--- START ---

/-- Copies of a value read (R124). -/
theorem memoriesWf_leaveCopies {s : State} (c copies : Nat) (dev : Bool) (a key : Nat) (vs : List W8) (h : s.memoriesWf) :
    (s.leaveCopies c copies dev a key vs).memoriesWf := by
  refine memoriesWf_foldl (fun s b h => ?_) _ h
  unfold State.copyInto
  simp only
  split
  · exact memoriesWf_age _ (memoriesWf_setBuf _ _ h)
  · exact memoriesWf_foldl (fun s i h => memoriesWf_age (s.age + 1) (memoriesWf_setBuf b _ h)) _ h

/-- A promotion (R130). -/
theorem memoriesWf_promote {s : State} (all : Bool) (a n : Nat) (h : s.memoriesWf) : (s.promote all a n).memoriesWf :=
  memoriesWf_foldl (fun _ _ h => memoriesWf_moveThrough _ _ h) _ h

/-- Render-target entries drain (R135). -/
theorem memoriesWf_rtMove {s : State} (d : Nat) (sel : RtEntry → Bool) (h : s.memoriesWf) : (s.rtMove d sel).memoriesWf :=
  memoriesWf_foldl (fun _ _ h => memoriesWf_putBytes _ _ _ _ h) _ (memoriesWf_modDie _ _ h)

/-- A warp's release. -/
theorem memoriesWf_warpRelease {s : State} (g w lvl : Nat) (h : s.memoriesWf) : (s.warpRelease g w lvl).memoriesWf := by
  refine memoriesWf_release _ _ ?_
  split
  · exact memoriesWf_rtMove _ _ h
  · exact h

/-- A store into a line with an uncorrectable error (R145). -/
theorem memoriesWf_clearUe {s : State} (dev : Bool) (key a n : Nat) (h : s.memoriesWf) : (s.clearUe dev key a n).memoriesWf := by
  unfold State.clearUe
  refine memoriesWf_foldl (fun s l h => ?_) _ h
  exact memoriesWf_ue _ (memoriesWf_putBytes true key (List.replicate 128 0) (128 * l) h)

/-- The acquires of a walk (R127, R154). -/
theorem memoriesWf_walkAcquires {s : State} (g w : Nat) (l : List TableRead) (h : s.memoriesWf) : (s.walkAcquires g w l).memoriesWf :=
  memoriesWf_foldl (fun _ _ h => memoriesWf_acquire _ _ (memoriesWf_drainTo _ _ _ h)) _ h

/-- A leaf's accessed and dirty bits (R155). -/
theorem memoriesWf_leafUsed {s : State} (t : Nat) (x : TlbEntry) (o : Nat) (h : s.memoriesWf) : (s.leafUsed t x o).memoriesWf := by
  unfold State.leafUsed
  refine memoriesWf_modCtx _ _ ?_
  split
  · exact h
  · split
    · exact ⟨h.1, h.2.1, SMap_wf_put _ _ _ h.2.2.1, h.2.2.2⟩
    · have hl := memoriesWf_logV x.at_ 1 h
      exact ⟨SMap_wf_put _ _ _ h.1, hl.2.1, hl.2.2.1, hl.2.2.2⟩

theorem memoriesWf_free {s : State} (n : Nat) (h : s.memoriesWf) : ({ s with free := n } : State).memoriesWf := h

theorem memoriesWf_meetLines {s : State} (t : Nat) (who : Walker) (l : List Nat) (h : s.memoriesWf) : (s.meetLines t who l).memoriesWf := by
  unfold State.meetLines
  split
  · exact h
  · split
    · exact memoriesWf_countUe _ _ (memoriesWf_modWarp _ _ _ h)
    · exact memoriesWf_countUe _ _ h

/-- What a walk leaves (R127, R154, R155). -/
theorem memoriesWf_walkDone {s : State} (t : Nat) (who : Walker) (e : XEff) (h : s.memoriesWf) : (s.walkDone t who e).memoriesWf := by
  have h0 := memoriesWf_foldl (f := fun s (r : TableRead) => s.countCe t (!r.host) r.at_ r.n) (fun _ _ h => memoriesWf_countCe _ _ _ _ h) e.reads h
  have h1 : ((e.reads.foldl (fun s r => s.countCe t (!r.host) r.at_ r.n) s).walked who e).memoriesWf := by
    unfold State.walked
    split
    · exact memoriesWf_walkAcquires _ _ _ h0
    · exact h0
  have h2 := memoriesWf_foldl (f := fun s (x : TlbEntry × Nat) => s.leafUsed t x.1 x.2) (fun _ _ h => memoriesWf_leafUsed _ _ _ h)
    (e.inner ++ e.entry.toList.map fun x => (x, e.orBits)) h1
  unfold State.walkDone
  dsimp only
  split
  · exact memoriesWf_free _ h2
  · exact h2

/-- The effects of a translation (R144, R145, R154, R155). -/
theorem memoriesWf_translated {s : State} (t : Nat) (who : Walker) (e : XEff) (h : s.memoriesWf) : (s.translated t who e).memoriesWf :=
  memoriesWf_walkDone _ _ _ (memoriesWf_meetLines _ _ _ h)

theorem memoriesWf_missed {s : State} (t : Nat) (who : Walker) (e : XEff) (h : s.memoriesWf) : (s.missed t who e).memoriesWf :=
  memoriesWf_free _ (memoriesWf_translated _ _ _ h)

theorem memoriesWf_peerMet {s : State} (t p : Nat) (h : s.memoriesWf) : (s.peerMet t p).memoriesWf :=
  memoriesWf_countCe _ _ _ _ (memoriesWf_countUe _ _ h)

/-- The state after an access of the device (R362), whatever its result. -/
def DevAt.state {α : Type} : DevAt α → State
  | .ok _ s => s
  | .fault _ s => s
  | .mig s => s
  | .peer _ _ _ s => s

/-- A read of the device for a context (R362). -/
theorem memoriesWf_devReadAt {s : State} (t va n : Nat) (h : s.memoriesWf) : (s.devReadAt t va n).state.memoriesWf := by
  have hr : ∀ (s : State) l, s.memoriesWf → (s.resolve l).2.memoriesWf := by
    intro s l h
    unfold State.resolve
    split <;> exact memoriesWf_of_same h rfl rfl rfl rfl
  unfold State.devReadAt
  split
  · exact memoriesWf_missed _ _ _ h
  · exact memoriesWf_missed _ _ _ h
  · rename_i tgt e _
    have h1 := memoriesWf_translated t none e h
    simp only
    split
    · have h2 := fun m => memoriesWf_countCe (a := m) t true n (memoriesWf_countUe t ((s.translated t none e).ueLines true m n).length h1)
      split
      · exact h2 _
      · exact hr _ _ (h2 _)
    · split
      · exact h1
      · exact hr _ _ h1
    · exact h1
    · exact h1

theorem memoriesWf_keepReads {s : State} (t : Nat) (h : s.memoriesWf) : (s.keepReads t).memoriesWf := memoriesWf_modCtx _ _ h

/-- The state after an access of the device that may wait, whatever its result. -/
def DevRes.state {α : Type} : DevRes α → State
  | .ok _ s => s
  | .fault _ s => s
  | .later s => s

/-- A read of a peer's memory (R362, R181). -/
theorem memoriesWf_peerGet {s : State} (t p pctx a n : Nat) (h : s.memoriesWf) : (s.peerGet t p pctx a n).state.memoriesWf := by
  have ha : ∀ (s : State) (r : Nat × Nat), s.memoriesWf → (s.askPeer t p pctx r.1 r.2).memoriesWf := by
    intro s r h
    unfold State.askPeer
    split
    · exact h
    · exact memoriesWf_modStream _ _ _ (memoriesWf_relPost _ _ _ h)
  unfold State.peerGet
  dsimp only
  split
  · exact h
  · split
    · exact memoriesWf_keepReads _ (memoriesWf_foldl ha _ h)
    · have h1 := memoriesWf_foldl (f := fun s (r : Nat × Nat) => s.useRead t p pctx r.1 r.2) (fun _ _ h => memoriesWf_modStream _ _ _ h)
        (peerParts a n) h
      split <;> exact h1

/-- A packet leaves (R70). -/
theorem memoriesWf_transmit {s : State} (p port : Nat) (d : Datagram) (h : s.memoriesWf) : (s.transmit p port d).memoriesWf :=
  memoriesWf_of_same (memoriesWf_peerMet d.ctx p h) rfl rfl rfl rfl


/-- A stream's key is read (R179). -/
theorem memoriesWf_relKey {s : State} (t p : Nat) (h : s.memoriesWf) : (s.relKey t p).state.memoriesWf := by
  have h1 := memoriesWf_devReadAt t (bits (s.cctx t 0x112).toNat 55 6 * 64 + 32 * p) 32 h
  unfold State.relKey
  generalize s.devReadAt t (bits (s.cctx t 0x112).toNat 55 6 * 64 + 32 * p) 32 = r at h1
  cases r with
  | ok b s2 => exact h1
  | fault c s2 => exact memoriesWf_postEvent _ _ h1
  | mig s2 => exact memoriesWf_keepReads _ h1
  | peer q qctx a s2 =>
    have h2 : (s2.peerGet t q qctx a 32).state.memoriesWf := memoriesWf_peerGet t q qctx a 32 h1
    dsimp only
    generalize s2.peerGet t q qctx a 32 = r at h2
    cases r with
    | ok b s3 => exact h2
    | fault c s3 => exact memoriesWf_postEvent _ _ h2
    | later s3 => exact h2

/-- A datagram is sealed and sent (R72). -/
theorem memoriesWf_relSeal {s : State} (t p : Nat) (d : Datagram) (h : s.memoriesWf) : (s.relSeal t p d).state.memoriesWf := by
  have h1 := memoriesWf_relKey t p h
  unfold State.relSeal
  generalize s.relKey t p = r at h1
  cases r with
  | later s1 => exact h1
  | fault c s1 => exact h1
  | ok k s1 =>
    cases k with
    | none => exact h1
    | some key =>
      dsimp only
      split
      · exact memoriesWf_peerMet _ _ h1
      · exact memoriesWf_transmit _ _ _ h1

theorem memoriesWf_relTry (t p : Nat) (l : List (Nat × Datagram × Bool)) {s : State} (h : s.memoriesWf) : (State.relTry t p l s).memoriesWf := by
  induction l generalizing s with
  | nil => exact h
  | cons u l ih =>
    have h1 := memoriesWf_relSeal t p u.2.1 h
    unfold State.relTry
    generalize s.relSeal t p u.2.1 = r at h1
    cases r with
    | later s1 => exact h1
    | fault c s1 => exact h1
    | ok d s1 => exact ih (memoriesWf_modStream _ _ _ h1)

/-- A stream sends what it may (R74). -/
theorem memoriesWf_relFlush {s : State} (t p : Nat) (h : s.memoriesWf) : (s.relFlush t p).memoriesWf := by
  unfold State.relFlush
  split
  · exact h
  · exact memoriesWf_relTry _ _ _ h

theorem memoriesWf_flushStreams {s : State} (h : s.memoriesWf) : s.flushStreams.memoriesWf :=
  memoriesWf_foldl (fun _ _ h => memoriesWf_foldl (fun _ _ h => memoriesWf_relFlush _ _ h) _ h) _ h

/-- The sweeper (R162). -/
theorem memoriesWf_sweepEntry {s : State} (d hand : Nat) (h : s.memoriesWf) : (s.sweepEntry d hand).memoriesWf := by
  unfold State.sweepEntry
  dsimp only
  split
  · exact h
  · split
    · exact h
    · split
      · have hl := fun a => memoriesWf_logV a 1 h
        exact memoriesWf_modCtx _ _ ⟨SMap_wf_put _ _ _ h.1, (hl _).2.1, (hl _).2.2.1, (hl _).2.2.2⟩
      · split
        · exact h
        · exact memoriesWf_modDie _ _ h

/-! What the world does between two steps (log 2). -/

theorem memoriesWf_modEdge {s : State} (t n e : Nat) (f : Edge → Edge) (h : s.memoriesWf) : (s.modEdge t n e f).memoriesWf := memoriesWf_modCtx _ _ h

theorem memoriesWf_spoil {s : State} (bad : Bool) (x : SoftWord) (h : s.memoriesWf) : (s.spoil bad x).memoriesWf := by
  cases x with
  | reg g w r => exact memoriesWf_modWarp _ _ _ h
  | own g k => exact memoriesWf_modWg _ _ (fun _ h => memWf_spoil bad k h) h
  | ring t n e slot i =>
    refine ⟨?_, ?_, ?_, fun p hp => ?_⟩ <;> have h1 := memoriesWf_modEdge t n e (fun x : Edge => { x with ring := x.ring.map fun p => (if p.1.slot = slot then p.1.spoil bad i else p.1, p.2) }) h
    · exact h1.1
    · exact h1.2.1
    · exact h1.2.2.1
    · obtain ⟨q, hq, rfl⟩ := List.mem_map.1 hp
      have h2 := h1.2.2.2 q hq
      dsimp only
      split <;> exact h2

/-- A read of a peer's memory that sends what it asks for. -/
theorem memoriesWf_peerRead {s : State} (t p pctx a n : Nat) (h : s.memoriesWf) : (s.peerRead t p pctx a n).state.memoriesWf := by
  have h1 := memoriesWf_peerGet t p pctx a n h
  unfold State.peerRead
  generalize s.peerGet t p pctx a n = r at h1
  cases r with
  | ok b s1 => exact h1
  | fault c s1 => exact h1
  | later s1 => exact memoriesWf_relFlush _ _ h1

/-- A read of the device that may wait (R362). -/
theorem memoriesWf_devRead {s : State} (t va n : Nat) (h : s.memoriesWf) : (s.devRead t va n).state.memoriesWf := by
  have h1 := memoriesWf_devReadAt t va n h
  unfold State.devRead
  generalize s.devReadAt t va n = r at h1
  cases r with
  | ok b s1 => exact h1
  | fault c s1 => exact h1
  | mig s1 => exact memoriesWf_keepReads _ h1
  | peer p pctx a s1 => exact memoriesWf_peerRead _ _ _ _ _ h1

theorem memoriesWf_qRead {s : State} (t q : Nat) (h : s.memoriesWf) : (s.qRead t q).state.memoriesWf := by
  have h1 := memoriesWf_devRead t (s.qAddr t q) 32 h
  unfold State.qRead
  generalize s.devRead t (s.qAddr t q) 32 = r at h1
  cases r <;> exact h1

theorem memoriesWf_hostRead {s : State} (x : Option HostRead) (h : s.memoriesWf) : ({ s with hostRead := x } : State).memoriesWf := h

/-- The host reads BAR 0 (R64, R174, R264). -/
theorem memoriesWf_barRead {s : State} (off n : Nat) (h : s.memoriesWf) : (s.barRead off n).memoriesWf := by
  have hp : s.popEvent.memoriesWf := by
    unfold State.popEvent
    split <;> exact memoriesWf_of_same h rfl rfl rfl rfl
  have hd : ∀ t q, (s.doorRead t q).memoriesWf := by
    intro t q
    have h1 := memoriesWf_qRead t q h
    unfold State.doorRead
    split
    · exact h
    · generalize s.qRead t q = r at h1
      cases r with
      | ok e s1 => exact h1
      | fault c s1 => exact memoriesWf_hostRead _ (memoriesWf_postEvent _ _ h1)
      | later s1 => exact h1
  have hs : ∀ d, (s.sweepPop d).2.memoriesWf := by
    intro d
    unfold State.sweepPop
    split
    · exact h
    · exact memoriesWf_modDie _ _ h
  unfold State.barRead
  split
  · exact h
  · split
    · exact hd _ _
    · split
      · exact hp
      · split
        · exact hs _
        · exact h

theorem memoriesWf_hostActs {s : State} (a : HostAct) (h : s.memoriesWf) : (s.hostActs a).memoriesWf := by
  cases a with
  | read off n => exact memoriesWf_barRead off n h
  | masks v f =>
    show (s.setMasks (if s.refused then s.msixMask else v) f).memoriesWf
    unfold State.setMasks
    simp only
    split <;> exact memoriesWf_of_same h rfl rfl rfl rfl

--- END ---

YOUR TASK:
Please copy, without any change, the lines of the material from the first through the one containing "(memoriesWf_setBuf _ _ h)". Write nothing else.

ANSWER AREA:
/-- Copies of a value read (R124). -/
theorem memoriesWf_leaveCopies {s : State} (c copies : Nat) (dev : Bool) (a key : Nat) (vs : List W8) (h : s.memoriesWf) :
    (s.leaveCopies c copies dev a key vs).memoriesWf := by
  refine memoriesWf_foldl (fun s b h => ?_) _ h
  unfold State.copyInto
  simp only
  split
  · exact memoriesWf_age _ (memoriesWf_setBuf _ _ h)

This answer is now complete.